Our parents’ diet growing up seldom included meat. Meat was consumed as little as once a month or sometimes as much as once a week. This coincides with a wide range of vegetarian versions of kibbeh and other vegetarian dishes that our mother also makes regularly.

Lamb and goat were the main meats eaten. When they did eat meat it would be bought in a large amount on a Sunday and they would take the best part and make kibbeh nayee (raw meat dish) for the day, and the rest of the meat would be used the next day to make other meat dishes to last a few days, as there was no refrigeration.

Our mother tells us that lentils were also a prominent part of their diet because of their convenience to store and easiness to cook, same as bulghur. Rice was also rare and a lot the Lebanese dishes that included rice like M’jadra (lentil dish) and Kuosa (stuffed zucchinis) meant that rice had to be substituted with bulghur.
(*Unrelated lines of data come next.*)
@[simp] theorem State.setRin_frame (n : Nat) (x : RIn) :
    (s.setRin n x).now = s.now ∧ (s.setRin n x).timeOfs = s.timeOfs ∧ (s.setRin n x).freeCount = s.freeCount ∧
    (s.setRin n x).busRead = s.busRead ∧ (s.setRin n x).regs = s.regs ∧ (s.setRin n x).active = s.active ∧
    (s.setRin n x).hiLatch = s.hiLatch ∧ (s.setRin n x).hiHold = s.hiHold ∧ (s.setRin n x).w1cSet = s.w1cSet ∧
    (s.setRin n x).mems = s.mems ∧ (s.setRin n x).events = s.events ∧ (s.setRin n x).ports = s.ports ∧ (s.setRin n x).axes = s.axes ∧
    (s.setRin n x).ledger = s.ledger ∧ (s.setRin n x).setsStaged = s.setsStaged ∧ (s.setRin n x).sets = s.sets ∧
    (s.setRin n x).cams = s.cams ∧ (s.setRin n x).strobes = s.strobes ∧ (s.setRin n x).lite = s.lite ∧
    (s.setRin n x).links = s.links ∧ (s.setRin n x).tw = s.tw ∧ (s.setRin n x).swaths = s.swaths ∧ (s.setRin n x).coal = s.coal ∧
    (s.setRin n x).msix = s.msix ∧ (s.setRin n x).msixPend = s.msixPend ∧ (s.setRin n x).msixSent = s.msixSent ∧
    (s.setRin n x).cmd = s.cmd ∧ (s.setRin n x).epoch = s.epoch ∧ (s.setRin n x).memu = s.memu ∧ (s.setRin n x).graph = s.graph ∧
    (s.setRin n x).engines = s.engines ∧ (s.setRin n x).clk0 = s.clk0 ∧ (s.setRin n x).clkAt = s.clkAt ∧
    (s.setRin n x).ctxs = s.ctxs ∧ (s.setRin n x).frameTags = s.frameTags ∧ (s.setRin n x).lastFrame = s.lastFrame ∧
    (s.setRin n x).chk = s.chk ∧ (s.setRin n x).dlv = s.dlv ∧ (s.setRin n x).time = s.time ∧ (s.setRin n x).pwr = s.pwr ∧
    (s.setRin n x).thm = s.thm ∧ (s.setRin n x).diag = s.diag ∧ (s.setRin n x).firm = s.firm ∧ (s.setRin n x).pending = s.pending :=
    ⟨rfl, rfl, rfl, rfl, rfl, rfl, rfl, rfl, rfl, rfl, rfl, rfl, rfl, rfl, rfl, rfl, rfl, rfl, rfl, rfl, rfl, rfl, rfl, rfl, rfl, rfl,
    rfl, rfl, rfl, rfl, rfl, rfl, rfl, rfl, rfl, rfl, rfl, rfl, rfl, rfl, rfl, rfl, rfl, rfl⟩

@[simp] theorem State.setTime_writes (x : TimeUnit) :
    (s.setTime x).time = x := rfl

@[simp] theorem State.setTime_reads (x : TimeUnit) (g : Fld) : (s.setTime x).rd g = s.rd g ∧ (s.setTime x).cfg g = s.cfg g := ⟨rfl, rfl⟩

@[simp] theorem State.setTime_frame (x : TimeUnit) :
    (s.setTime x).now = s.now ∧ (s.setTime x).timeOfs = s.timeOfs ∧ (s.setTime x).freeCount = s.freeCount ∧
    (s.setTime x).busRead = s.busRead ∧ (s.setTime x).regs = s.regs ∧ (s.setTime x).active = s.active ∧
    (s.setTime x).hiLatch = s.hiLatch ∧ (s.setTime x).hiHold = s.hiHold ∧ (s.setTime x).w1cSet = s.w1cSet ∧
    (s.setTime x).mems = s.mems ∧ (s.setTime x).events = s.events ∧ (s.setTime x).ports = s.ports ∧ (s.setTime x).axes = s.axes ∧
    (s.setTime x).ledger = s.ledger ∧ (s.setTime x).setsStaged = s.setsStaged ∧ (s.setTime x).sets = s.sets ∧
    (s.setTime x).cams = s.cams ∧ (s.setTime x).strobes = s.strobes ∧ (s.setTime x).lite = s.lite ∧ (s.setTime x).links = s.links ∧
    (s.setTime x).tw = s.tw ∧ (s.setTime x).swaths = s.swaths ∧ (s.setTime x).coal = s.coal ∧ (s.setTime x).msix = s.msix ∧
    (s.setTime x).msixPend = s.msixPend ∧ (s.setTime x).msixSent = s.msixSent ∧ (s.setTime x).cmd = s.cmd ∧
    (s.setTime x).epoch = s.epoch ∧ (s.setTime x).memu = s.memu ∧ (s.setTime x).graph = s.graph ∧ (s.setTime x).engines = s.engines ∧
    (s.setTime x).clk0 = s.clk0 ∧ (s.setTime x).clkAt = s.clkAt ∧ (s.setTime x).ctxs = s.ctxs ∧
    (s.setTime x).frameTags = s.frameTags ∧ (s.setTime x).lastFrame = s.lastFrame ∧ (s.setTime x).chk = s.chk ∧
    (s.setTime x).dlv = s.dlv ∧ (s.setTime x).rcd = s.rcd ∧ (s.setTime x).pwr = s.pwr ∧ (s.setTime x).thm = s.thm ∧
    (s.setTime x).diag = s.diag ∧ (s.setTime x).firm = s.firm ∧ (s.setTime x).pending = s.pending :=
    ⟨rfl, rfl, rfl, rfl, rfl, rfl, rfl, rfl, rfl, rfl, rfl, rfl, rfl, rfl, rfl, rfl, rfl, rfl, rfl, rfl, rfl, rfl, rfl, rfl, rfl, rfl,
    rfl, rfl, rfl, rfl, rfl, rfl, rfl, rfl, rfl, rfl, rfl, rfl, rfl, rfl, rfl, rfl, rfl, rfl⟩

@[simp] theorem State.setEth_writes (n : Nat) (x : EthPort) :
    (s.setEth n x).time = { s.time with ports := AMap.set s.time.ports n x } := rfl

@[simp] theorem State.setEth_reads (n : Nat) (x : EthPort) (g : Fld) : (s.setEth n x).rd g = s.rd g ∧ (s.setEth n x).cfg g = s.cfg g := ⟨rfl, rfl⟩

@[simp] theorem State.setEth_frame (n : Nat) (x : EthPort) :
    (s.setEth n x).now = s.now ∧ (s.setEth n x).timeOfs = s.timeOfs ∧ (s.setEth n x).freeCount = s.freeCount ∧
    (s.setEth n x).busRead = s.busRead ∧ (s.setEth n x).regs = s.regs ∧ (s.setEth n x).active = s.active ∧
    (s.setEth n x).hiLatch = s.hiLatch ∧ (s.setEth n x).hiHold = s.hiHold ∧ (s.setEth n x).w1cSet = s.w1cSet ∧
    (s.setEth n x).mems = s.mems ∧ (s.setEth n x).events = s.events ∧ (s.setEth n x).ports = s.ports ∧ (s.setEth n x).axes = s.axes ∧
    (s.setEth n x).ledger = s.ledger ∧ (s.setEth n x).setsStaged = s.setsStaged ∧ (s.setEth n x).sets = s.sets ∧
    (s.setEth n x).cams = s.cams ∧ (s.setEth n x).strobes = s.strobes ∧ (s.setEth n x).lite = s.lite ∧
    (s.setEth n x).links = s.links ∧ (s.setEth n x).tw = s.tw ∧ (s.setEth n x).swaths = s.swaths ∧ (s.setEth n x).coal = s.coal ∧
    (s.setEth n x).msix = s.msix ∧ (s.setEth n x).msixPend = s.msixPend ∧ (s.setEth n x).msixSent = s.msixSent ∧
    (s.setEth n x).cmd = s.cmd ∧ (s.setEth n x).epoch = s.epoch ∧ (s.setEth n x).memu = s.memu ∧ (s.setEth n x).graph = s.graph ∧
    (s.setEth n x).engines = s.engines ∧ (s.setEth n x).clk0 = s.clk0 ∧ (s.setEth n x).clkAt = s.clkAt ∧
    (s.setEth n x).ctxs = s.ctxs ∧ (s.setEth n x).frameTags = s.frameTags ∧ (s.setEth n x).lastFrame = s.lastFrame ∧
    (s.setEth n x).chk = s.chk ∧ (s.setEth n x).dlv = s.dlv ∧ (s.setEth n x).rcd = s.rcd ∧ (s.setEth n x).pwr = s.pwr ∧
    (s.setEth n x).thm = s.thm ∧ (s.setEth n x).diag = s.diag ∧ (s.setEth n x).firm = s.firm ∧ (s.setEth n x).pending = s.pending :=
    ⟨rfl, rfl, rfl, rfl, rfl, rfl, rfl, rfl, rfl, rfl, rfl, rfl, rfl, rfl, rfl, rfl, rfl, rfl, rfl, rfl, rfl, rfl, rfl, rfl, rfl, rfl,
    rfl, rfl, rfl, rfl, rfl, rfl, rfl, rfl, rfl, rfl, rfl, rfl, rfl, rfl, rfl, rfl, rfl, rfl⟩

@[simp] theorem State.setPwr_writes (x : PowerUnit) :
    (s.setPwr x).pwr = x := rfl

@[simp] theorem State.setPwr_reads (x : PowerUnit) (g : Fld) : (s.setPwr x).rd g = s.rd g ∧ (s.setPwr x).cfg g = s.cfg g := ⟨rfl, rfl⟩

@[simp] theorem State.setPwr_frame (x : PowerUnit) :
    (s.setPwr x).now = s.now ∧ (s.setPwr x).timeOfs = s.timeOfs ∧ (s.setPwr x).freeCount = s.freeCount ∧
    (s.setPwr x).busRead = s.busRead ∧ (s.setPwr x).regs = s.regs ∧ (s.setPwr x).active = s.active ∧
    (s.setPwr x).hiLatch = s.hiLatch ∧ (s.setPwr x).hiHold = s.hiHold ∧ (s.setPwr x).w1cSet = s.w1cSet ∧ (s.setPwr x).mems = s.mems ∧
    (s.setPwr x).events = s.events ∧ (s.setPwr x).ports = s.ports ∧ (s.setPwr x).axes = s.axes ∧ (s.setPwr x).ledger = s.ledger ∧
    (s.setPwr x).setsStaged = s.setsStaged ∧ (s.setPwr x).sets = s.sets ∧ (s.setPwr x).cams = s.cams ∧
    (s.setPwr x).strobes = s.strobes ∧ (s.setPwr x).lite = s.lite ∧ (s.setPwr x).links = s.links ∧ (s.setPwr x).tw = s.tw ∧
    (s.setPwr x).swaths = s.swaths ∧ (s.setPwr x).coal = s.coal ∧ (s.setPwr x).msix = s.msix ∧ (s.setPwr x).msixPend = s.msixPend ∧
    (s.setPwr x).msixSent = s.msixSent ∧ (s.setPwr x).cmd = s.cmd ∧ (s.setPwr x).epoch = s.epoch ∧ (s.setPwr x).memu = s.memu ∧
    (s.setPwr x).graph = s.graph ∧ (s.setPwr x).engines = s.engines ∧ (s.setPwr x).clk0 = s.clk0 ∧ (s.setPwr x).clkAt = s.clkAt ∧
    (s.setPwr x).ctxs = s.ctxs ∧ (s.setPwr x).frameTags = s.frameTags ∧ (s.setPwr x).lastFrame = s.lastFrame ∧
    (s.setPwr x).chk = s.chk ∧ (s.setPwr x).dlv = s.dlv ∧ (s.setPwr x).rcd = s.rcd ∧ (s.setPwr x).time = s.time ∧
    (s.setPwr x).thm = s.thm ∧ (s.setPwr x).diag = s.diag ∧ (s.setPwr x).firm = s.firm ∧ (s.setPwr x).pending = s.pending :=
    ⟨rfl, rfl, rfl, rfl, rfl, rfl, rfl, rfl, rfl, rfl, rfl, rfl, rfl, rfl, rfl, rfl, rfl, rfl, rfl, rfl, rfl, rfl, rfl, rfl, rfl, rfl,
    rfl, rfl, rfl, rfl, rfl, rfl, rfl, rfl, rfl, rfl, rfl, rfl, rfl, rfl, rfl, rfl, rfl, rfl⟩

@[simp] theorem State.setThm_writes (x : ThermUnit) :
    (s.setThm x).thm = x := rfl

@[simp] theorem State.setThm_reads (x : ThermUnit) (g : Fld) : (s.setThm x).rd g = s.rd g ∧ (s.setThm x).cfg g = s.cfg g := ⟨rfl, rfl⟩

@[simp] theorem State.setThm_frame (x : ThermUnit) :
    (s.setThm x).now = s.now ∧ (s.setThm x).timeOfs = s.timeOfs ∧ (s.setThm x).freeCount = s.freeCount ∧
    (s.setThm x).busRead = s.busRead ∧ (s.setThm x).regs = s.regs ∧ (s.setThm x).active = s.active ∧
    (s.setThm x).hiLatch = s.hiLatch ∧ (s.setThm x).hiHold = s.hiHold ∧ (s.setThm x).w1cSet = s.w1cSet ∧ (s.setThm x).mems = s.mems ∧
    (s.setThm x).events = s.events ∧ (s.setThm x).ports = s.ports ∧ (s.setThm x).axes = s.axes ∧ (s.setThm x).ledger = s.ledger ∧
    (s.setThm x).setsStaged = s.setsStaged ∧ (s.setThm x).sets = s.sets ∧ (s.setThm x).cams = s.cams ∧
    (s.setThm x).strobes = s.strobes ∧ (s.setThm x).lite = s.lite ∧ (s.setThm x).links = s.links ∧ (s.setThm x).tw = s.tw ∧
    (s.setThm x).swaths = s.swaths ∧ (s.setThm x).coal = s.coal ∧ (s.setThm x).msix = s.msix ∧ (s.setThm x).msixPend = s.msixPend ∧
    (s.setThm x).msixSent = s.msixSent ∧ (s.setThm x).cmd = s.cmd ∧ (s.setThm x).epoch = s.epoch ∧ (s.setThm x).memu = s.memu ∧
    (s.setThm x).graph = s.graph ∧ (s.setThm x).engines = s.engines ∧ (s.setThm x).clk0 = s.clk0 ∧ (s.setThm x).clkAt = s.clkAt ∧
    (s.setThm x).ctxs = s.ctxs ∧ (s.setThm x).frameTags = s.frameTags ∧ (s.setThm x).lastFrame = s.lastFrame ∧
    (s.setThm x).chk = s.chk ∧ (s.setThm x).dlv = s.dlv ∧ (s.setThm x).rcd = s.rcd ∧ (s.setThm x).time = s.time ∧
    (s.setThm x).pwr = s.pwr ∧ (s.setThm x).diag = s.diag ∧ (s.setThm x).firm = s.firm ∧ (s.setThm x).pending = s.pending :=
    ⟨rfl, rfl, rfl, rfl, rfl, rfl, rfl, rfl, rfl, rfl, rfl, rfl, rfl, rfl, rfl, rfl, rfl, rfl, rfl, rfl, rfl, rfl, rfl, rfl, rfl, rfl,
    rfl, rfl, rfl, rfl, rfl, rfl, rfl, rfl, rfl, rfl, rfl, rfl, rfl, rfl, rfl, rfl, rfl, rfl⟩

end Sys2Proof.Machine
end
Bulghur was the staple cereal and was used in a lot of dishes that they cooked, like the previously mention kibbeh recipes. If you add bulghur to any pounded meat or vegetable with the right spices, it could take up the name kibbeh. Also, the diet varied with the seasons and preserved foods were an essential part of their diet and allowed them to eat the excess during the winter months, which were bitterly cold and accompanied by lots of snow fall.